Here are brief recommendations on what to include in the main sections of your profile:

Summary –  A concise overview which includes an overarching “branding” message – communicate immediately what functional area of expertise you possess and at what level.  Highlight some experience, skills or capabilities or combination thereof which you possess and are your key “selling points”.   Are you a talented software architect with really strong interpersonal and presentation skills?  Say so.  Have you led teams on high visibility projects?  Ditto.

Specialties –  This is the place to list or bullet all the tangible knowledge areas or skills you want to highlight.  Focus first on hard skills then soft skills but only if they distinguish you in some way.  Do not list “team-player”.  In a recent study, this was the most over-used adjective on LinkedIn.  This distinguishes you from no one. 

Experience –  As in your resume, list employers, position titles, a brief description of your overall responsibility (one sentence) and then bullet out a few achievements that illustrate your best skills.  Only detail out the last 10-15 years or whatever is relevant.  Do not go back to the beginning of time.  If you had a big gap somewhere in there, either do not go beyond it, or understand that it will raise questions.   

Education –  List relevant formal education, leaving dates and other details out if you think they may hurt you.

Other –  There are a number of other areas you can complete such as Awards and Personal information.  Remember, only include that which is relevant and which you want people to know and be able to share about you.  Some things like marital status and your physical address, for example, really do not need to be completed on your LinkedIn profile. 

What Not to Include

Information that is irrelevant or even detrimental to you as a potential employee, consultant, speaker, reference…you get the picture.  Interests outside the workplace that are highly charged such as religion or politics – be aware these can hurt you.  If you wish to join Groups that are polarizing – just don’t “show” the group on your profile (can be changed in Settings or Edit Profile page).  More about this in a future post.

Uploading Your Resume

Though you may choose to, you do not need to upload your resume and make it available through an app such as Box.net.  Keyword searches don’t search these, so you won’t produce any hits this way, and you lose control over your document, as others can print, save or share your document without you ever knowing.  Anything you do choose to upload and make available on your profile, save it as a .pdf.  This won’t make it impossible to change your document, if the individual has the right software, but it does make it less likely. 

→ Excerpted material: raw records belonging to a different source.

-- ==== Sys2Proof/Machine/Xlate.lean ====
section
/-! DEFINITION. Translation (R332 to R338): page-table walks, the two TLB levels, and format-window ranges. -/

namespace Sys2Proof.Machine

/-- The sizes of R34, by PSZ code (R334, R335). -/
def pageSizes : List Nat :=
  [2 ^ 12, 2 ^ 14, 2 ^ 16, 2 ^ 18, 2 ^ 20, 2 ^ 21, 2 ^ 22, 2 ^ 24, 2 ^ 26, 2 ^ 28, 2 ^ 30, 2 ^ 32]

/-- The PSZ codes a leaf may hold at a level (R335). -/
def leafCodes : Nat → List Nat
  | 0 => [0, 1, 2, 3, 4]
  | 1 => [5, 6, 7, 8, 9]
  | 2 => [10, 11]
  | _ => []

/-- A leaf as a walk finds it: virtual base, size, frame, rights and kind. -/
structure Leaf where
  va   : Nat
  size : Nat
  pa   : Nat
  r    : Bool
  w    : Bool
  x    : Bool
  ord  : PageKind
  deriving DecidableEq, Repr

/-- ORD (R334). -/
def ordOf : Nat → Option PageKind
  | 0 => some .rc
  | 1 => some .so
  | 2 => some .uo
  | _ => none

/-- What a table entry is (R334, R336). -/
inductive Pte where
  | leaf (psz frame : Nat) (r w x : Bool) (ord : PageKind)
  | table (frame : Nat)
  | absent (np : Nat)
  | bad
  deriving DecidableEq, Repr

/-- Reads a table entry's fields. An entry with V = 0 is `absent`; one whose reserved fields break R334 is `bad`. -/
def pteOf (e : Nat) : Pte :=
  let psz := e / 2 ^ 60 % 16
  let ord := e / 2 ^ 58 % 4
  let frame := e / 2 ^ 12 % 2 ^ 40 * 4096
  let resv := e / 2 ^ 52 % 64 != 0 || e / 2 ^ 7 % 32 != 0 || e.testBit 1
  if !e.testBit 0 then .absent (e / 32 % 4)
  else if resv || e / 32 % 4 != 0 then .bad
  else if psz = 15 then
    (if ord != 0 || e.testBit 2 || e.testBit 3 || e.testBit 4 then .bad else .table frame)
  else if 12 ≤ psz then .bad
  else match ordOf ord with
    | some o => .leaf psz frame (e.testBit 2) (e.testBit 3) (e.testBit 4) o
    | none => .bad

/-- The address of the entry that indexes va at a level. -/
def pteAddr (table va level : Nat) : Nat := table + 8 * (va / 2 ^ (12 + 9 * level) % 512)

/-- The walk from a table at a level down (R334 to R337), its entries read at the owner. -/
def walkFrom (s : State) (va : Nat) : Nat → Nat → Option Leaf
  | level, table =>
    if !s.populated table 4096 then none
    else match pteOf (s.ownerNum (pteAddr table va level) 8) with
      | .leaf psz frame r w x ord =>
        let size := pageSizes.getD psz 1
        if (leafCodes level).contains psz && frame % size == 0 && s.populated frame size then
          some ⟨va / size * size, size, frame, r, w, x, ord⟩
        else none
      | .table frame =>
        match level with
        | 0 => none
        | l + 1 => walkFrom s va l frame
      | _ => none

/-- The walk of a context's page table for a virtual address (R334). -/
def State.walk (s : State) (ctx va : Nat) : Option Leaf :=
  if 2 ^ 57 ≤ va then none else walkFrom s va 4 (s.ctx ctx).root

/-- Where a requester's TLB entries are: a core's first level, then its tile's second; an engine has only the second (R338). -/
structure Walker where
  core : Option Nat
  tile : Nat
  ctx  : Nat
  deriving DecidableEq, Repr

/-- The bytes that one table entry of a page of a size maps (R335). -/
def entrySpan (size : Nat) : Nat := if size < 2 ^ 21 then 2 ^ 12 else if size < 2 ^ 30 then 2 ^ 21 else 2 ^ 30

/-- The entry of a TLB level that covers a virtual address: it was filled from the table entry that the address indexes (R335). -/
def tlbHit (tlb : List TlbEnt) (place ctx va : Nat) : Option TlbEnt :=
  tlb.find? (fun e => e.place == place && e.ctx == ctx && e.va ≤ va && va < e.va + e.size &&
    e.parts.contains ((va - e.va) / entrySpan e.size))

def TlbEnt.leaf (e : TlbEnt) : Leaf := ⟨e.va, e.size, e.pa, e.r, e.w, e.x, e.ord⟩
/-- A leaf found for a virtual address, as a TLB entry. -/
def Leaf.ent (l : Leaf) (place ctx va : Nat) : TlbEnt :=
  ⟨place, ctx, l.va, l.size, l.pa, l.r, l.w, l.x, l.ord, [(va - l.va) / entrySpan l.size]⟩

/-- The translation a requester uses for a virtual address: its first-level TLB, its tile's, or a walk (R338). -/
def State.lookup (s : State) (k : Walker) (va : Nat) : Option Leaf :=
  match k.core.bind (fun c => tlbHit s.tlb1 c k.ctx va) with
  | some e => some e.leaf
  | none =>
    match tlbHit s.tlb2 k.tile k.ctx va with
    | some e => some e.leaf
    | none => s.walk k.ctx va

/-- Two entries hold one translation of one page. -/
def TlbEnt.same (a b : TlbEnt) : Bool := { a with parts := [] } == { b with parts := [] }

/-- A TLB level with an entry put in front, or joined to the one that holds the same translation of the page; beyond `cap` entries of
its place the oldest go (DESIGN CHOICE, assumption 11). -/
def tlbAdd (tlb : List TlbEnt) (cap : Nat) (e : TlbEnt) : List TlbEnt :=
  if tlb.any e.same then tlb.map (fun x => if e.same x then { x with parts := e.parts ++ x.parts } else x)
  else
    let mine := (e :: tlb.filter (fun x => x.place == e.place)).take cap
    mine ++ tlb.filter (fun x => x.place != e.place)

/-- The TLBs after a translation: a walk fills both levels, a second-level hit the first (R338). -/
def State.touch (s : State) (k : Walker) (va : Nat) : State :=
  match k.core.bind (fun c => tlbHit s.tlb1 c k.ctx va) with
  | some _ => s
  | none =>
    match s.lookup k va with
    | none => s
    | some l =>
      let s := match tlbHit s.tlb2 k.tile k.ctx va with
        | some _ => s
        | none => { s with tlb2 := tlbAdd s.tlb2 32768 (l.ent k.tile k.ctx va) }
      match k.core with
      | some c => { s with tlb1 := tlbAdd s.tlb1 256 (l.ent c k.ctx va) }
      | none => s

/-- Drops the TLB entries a condition picks, on every core and tile. -/
def State.shootdown (s : State) (f : TlbEnt → Bool) : State :=
  { s with tlb1 := s.tlb1.filter (fun e => !f e), tlb2 := s.tlb2.filter (fun e => !f e) }

/-- Two ranges of bytes overlap. -/
def overlap (a n b m : Nat) : Bool := decide (a < b + m) && decide (b < a + n) && n != 0 && m != 0

end Sys2Proof.Machine
end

Applying the suggestions above will help you begin creating a powerful profile.  This is a start.  In the next post, I’ll talk about recommendations and the benefits of getting your profile to 100% completeness.

Want to know your brand?

Maybe you’re not yet sold on the idea that you have a “brand” and that you need to manage it.  Maybe you are.  Either way, the following exercise may be useful or insightful, or both:

1) Pick a “document” that purports to tell people about the professional you:  a resume, a bio, an online profile (on LinkedIn, say…)

2) Go to an online word cloud tool (try www.wordle.net or google word cloud tool to find a similar tool)

3) Either cut and paste your selected text into the tool, or, point it toward your url

4) Let the tool create a word cloud for you

Now, the words that are the largest font size are the words that show up most frequently in your document.  The words that are the smallest show up the least frequently.  The tools are typically smart enough to filter out “the” and “a”. 

So, what are the 5 – 8 largest words in your word cloud?  Are these the “loudest” messages you want your audience to hear?  Because these are the “loudest” messages you’re sending.  At least in that particular document.    You could compare across documents to see how consistent your messages are.   

Try it.  Cool tools.  Easy to use.  Good food for thought.  Perhaps this exercise will inspire some serious thought about career direction and development.  Or perhaps just a serious re-write.